*** SUPPLIED DATA ***
theorem cmdNetHostTx_keeps : cmdNetHostTx.Keeps := by
  intro h p s
  have k0 := State.Keeps.refl s
  unfold cmdNetHostTx
  try dsimp only [mkCmd, mkBulk]
  repeat' (first
    | (with_reducible exact k0) | (with_reducible exact .refl _) | (with_reducible exact mkBulk_keeps)
    | (with_reducible apply checked_keeps) | (with_reducible apply State.onMac_keeps) | (with_reducible apply State.hostSend_keeps)
    | ((with_reducible intro _ _); try dsimp only) | (split) | (with_reducible apply State.Keeps.of_pair (by assumption)) | (dsimp only))

theorem cmdMdioAccess_keeps : cmdMdioAccess.Keeps := by
  intro h p s
  have k0 := State.Keeps.refl s
  unfold cmdMdioAccess
  try dsimp only [mkCmd, mkBulk]
  repeat' (first
    | (with_reducible exact k0) | (with_reducible exact .refl _) | (with_reducible exact mkCmd_keeps)
    | (with_reducible apply checked_keeps) | (with_reducible apply State.fresh_keeps) | ((with_reducible intro _ _); try dsimp only)
    | (split) | (with_reducible apply State.Keeps.of_pair (by assumption)) | (dsimp only))

theorem cmdStreamSet_keeps : cmdStreamSet.Keeps := by
  intro h p s
  have k0 := State.Keeps.refl s
  unfold cmdStreamSet
  try dsimp only [mkCmd, mkBulk]
  repeat' (first
    | (with_reducible exact k0) | (with_reducible exact .refl _) | (with_reducible exact mkCmd_keeps)
    | (with_reducible apply checked_keeps) | (with_reducible apply State.each_keeps) | (with_reducible apply State.hashIn_keeps)
    | (with_reducible apply State.setCtx_keeps) | ((with_reducible intro _ _); try dsimp only) | (split)
    | (with_reducible apply State.Keeps.of_pair (by assumption)) | (dsimp only))

theorem State.placeBuffers_keeps {r0 s : State} (k0 : r0.Keeps s) (z1 : List Nat) {t1 : State} (h1 : State.placeBuffers s z1 = some t1) :
    r0.Keeps t1 := by
  induction z1 generalizing s with
  | nil => unfold State.placeBuffers at h1; injection h1 with h1; subst h1; exact k0
  | cons j js ih =>
    unfold State.placeBuffers at h1
    split at h1
    · exact ih k0 h1
    · split at h1
      · cases h1
      · exact ih (State.placeBuffer_keeps k0 _ (by assumption)) h1

theorem State.setEnables_keeps {r0 s : State} (k0 : r0.Keeps s) (p : Bytes) :
    r0.Keeps (State.setEnables s p) := by
  unfold State.setEnables
  try dsimp only
  repeat' (first
    | (with_reducible exact k0) | (with_reducible exact .refl _) | (with_reducible apply State.each_keeps)
    | (with_reducible apply State.setCtx_keeps) | (with_reducible apply State.freeBuffer_keeps)
    | ((with_reducible intro _ _); try dsimp only) | (split) | (with_reducible apply State.Keeps.of_pair (by assumption)) | (dsimp only))

theorem State.enableStreams_keeps {r0 s : State} (k0 : r0.Keeps s) (p : Bytes) :
    r0.Keeps (State.enableStreams s p).1 := by
  unfold State.enableStreams
  try dsimp only
  repeat' (first
    | (with_reducible exact k0) | (with_reducible exact .refl _) | (with_reducible apply State.setEnables_keeps)
    | (with_reducible refine State.placeBuffers_keeps ?_ _ (by assumption)) | ((with_reducible intro _ _); try dsimp only) | (split)
    | (with_reducible apply State.Keeps.of_pair (by assumption)) | (dsimp only))

theorem State.arpAsk_keeps {r0 s : State} (k0 : r0.Keeps s) (e : Nat × Nat × Nat) :
    r0.Keeps (State.arpAsk s e) := by
  unfold State.arpAsk
  try dsimp only
  repeat' (first
    | (with_reducible exact k0) | (with_reducible exact .refl _) | (with_reducible apply State.each_keeps)
    | (with_reducible apply State.sendOwn_keeps) | ((with_reducible intro _ _); try dsimp only) | (split)
    | (with_reducible apply State.Keeps.of_pair (by assumption)) | (dsimp only))

theorem cmdStreamEnable_keeps : cmdStreamEnable.Keeps := by
  intro h p s
  have k0 := State.Keeps.refl s
  unfold cmdStreamEnable
  try dsimp only [mkCmd, mkBulk]
  repeat' (first
    | (with_reducible exact k0) | (with_reducible exact .refl _) | (with_reducible exact mkCmd_keeps)
    | (with_reducible apply State.enableStreams_keeps) | (with_reducible apply State.each_keeps)
    | (with_reducible apply State.arpAsk_keeps) | (with_reducible apply State.onNet_keeps) | ((with_reducible intro _ _); try dsimp only)
    | (split) | (with_reducible apply State.Keeps.of_pair (by assumption)) | (dsimp only))

theorem cmdStreamStatusGet_keeps : cmdStreamStatusGet.Keeps := by
  intro h p s
  have k0 := State.Keeps.refl s
  unfold cmdStreamStatusGet
  try dsimp only [mkCmd, mkBulk]
  repeat' (first
    | (with_reducible exact k0) | (with_reducible exact .refl _) | (with_reducible exact mkCmd_keeps)
    | (with_reducible apply checked_keeps) | (with_reducible apply State.wr_keeps) | ((with_reducible intro _ _); try dsimp only)
    | (split) | (with_reducible apply State.Keeps.of_pair (by assumption)) | (dsimp only))

theorem State.arpEnd_keeps {r0 s : State} (k0 : r0.Keeps s)  :
    r0.Keeps (State.arpEnd s) := by
  unfold State.arpEnd
  try dsimp only
  repeat' (first
    | (with_reducible exact k0) | (with_reducible exact .refl _) | (with_reducible apply State.onNet_keeps)
    | (with_reducible apply State.respond_keeps) | (with_reducible apply State.enableStreams_keeps)
    | ((with_reducible intro _ _); try dsimp only) | (split) | (with_reducible apply State.Keeps.of_pair (by assumption)) | (dsimp only))

theorem execArpTimeout_keeps {r0 s : State} (k0 : r0.Keeps s)  :
    r0.KeepsNext (execArpTimeout s) := by
  unfold execArpTimeout
  try dsimp only
  repeat' (first
    | (with_reducible apply State.KeepsNext.next) | (with_reducible exact k0) | (with_reducible exact .refl _)
    | (with_reducible apply State.arpEnd_keeps) | ((with_reducible intro _ _); try dsimp only) | (split)
    | (with_reducible apply State.Keeps.of_pair (by assumption)) | (dsimp only))

theorem State.arpReady_keeps {r0 s : State} (k0 : r0.Keeps s)  :
    r0.Keeps (State.arpReady s) := by
  unfold State.arpReady
  try dsimp only
  repeat' (first
    | (with_reducible exact k0) | (with_reducible exact .refl _) | (with_reducible apply State.arpEnd_keeps)
    | ((with_reducible intro _ _); try dsimp only) | (split) | (with_reducible apply State.Keeps.of_pair (by assumption)) | (dsimp only))

theorem execFrameReceived_keeps {r0 s : State} (k0 : r0.Keeps s) (mac : Nat) (m : RxMeta) (frame : Bytes) :
    r0.KeepsNext (execFrameReceived mac m frame s) := by
  unfold execFrameReceived
  try dsimp only
  repeat' (first
    | (with_reducible apply State.KeepsNext.next) | (with_reducible exact k0) | (with_reducible exact .refl _)
    | (with_reducible apply State.forgetLeft_keeps) | (with_reducible apply State.macCnt_keeps)
    | (with_reducible apply State.frameIntact_keeps) | (with_reducible apply State.arpReady_keeps)
    | ((with_reducible intro _ _); try dsimp only) | (split) | (with_reducible apply State.Keeps.of_pair (by assumption)) | (dsimp only))

theorem execNetModeSet_keeps {r0 s : State} (k0 : r0.Keeps s) (h : Hdr) (p : Bytes) :
    r0.KeepsNext (execNetModeSet h p s) := by
  unfold execNetModeSet
  try dsimp only
  repeat' (first
    | (with_reducible apply State.KeepsNext.next) | (with_reducible exact k0) | (with_reducible exact .refl _)
    | (with_reducible apply CmdDef.exec_keeps) | (with_reducible exact cmdNetModeSet_keeps)
    | (with_reducible refine State.KeepsNext.of (CmdDef.exec_keeps ?_ _ _ _) (by assumption))
    | ((with_reducible intro _ _); try dsimp only) | (split) | (with_reducible apply State.Keeps.of_pair (by assumption)) | (dsimp only)
    | (with_reducible apply CmdDef.exec_keeps))

theorem execNetAddrSet_keeps {r0 s : State} (k0 : r0.Keeps s) (h : Hdr) (p : Bytes) :
    r0.KeepsNext (execNetAddrSet h p s) := by
  unfold execNetAddrSet
  try dsimp only
  repeat' (first
    | (with_reducible apply State.KeepsNext.next) | (with_reducible exact k0) | (with_reducible exact .refl _)
    | (with_reducible apply CmdDef.exec_keeps) | (with_reducible exact cmdNetAddrSet_keeps)
    | (with_reducible refine State.KeepsNext.of (CmdDef.exec_keeps ?_ _ _ _) (by assumption))
    | ((with_reducible intro _ _); try dsimp only) | (split) | (with_reducible apply State.Keeps.of_pair (by assumption)) | (dsimp only)
    | (with_reducible apply CmdDef.exec_keeps))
*** End of SUPPLIED DATA ***
AIM OF THE EXERCISE
The answer is the records above restated word for word from their opening line through the line that holds "(with_reducible apply State.hostSend_keeps)", both included, and nothing else.

TASK RESPONSE
theorem cmdNetHostTx_keeps : cmdNetHostTx.Keeps := by
  intro h p s
  have k0 := State.Keeps.refl s
  unfold cmdNetHostTx
  try dsimp only [mkCmd, mkBulk]
  repeat' (first
    | (with_reducible exact k0) | (with_reducible exact .refl _) | (with_reducible exact mkBulk_keeps)
    | (with_reducible apply checked_keeps) | (with_reducible apply State.onMac_keeps) | (with_reducible apply State.hostSend_keeps)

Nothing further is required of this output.